Saved entries
-=-=-
-- ==== Sys2Proof/Laws/State.lean ====
section
/-! SUPPORT. The state under its named updates: what each leaves in every field, and what every accessor then reads. -/

namespace Sys2Proof.Machine

variable (s : State)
-=-=-
#### [YOUR OBJECTIVE]
The only acceptable answer is the full set of entries, repeated exactly.

#### [SOLUTION FOR THIS EXERCISE]
-- ==== Sys2Proof/Laws/State.lean ====
section
/-! SUPPORT. The state under its named updates: what each leaves in every field, and what every accessor then reads. -/

namespace Sys2Proof.Machine

variable (s : State)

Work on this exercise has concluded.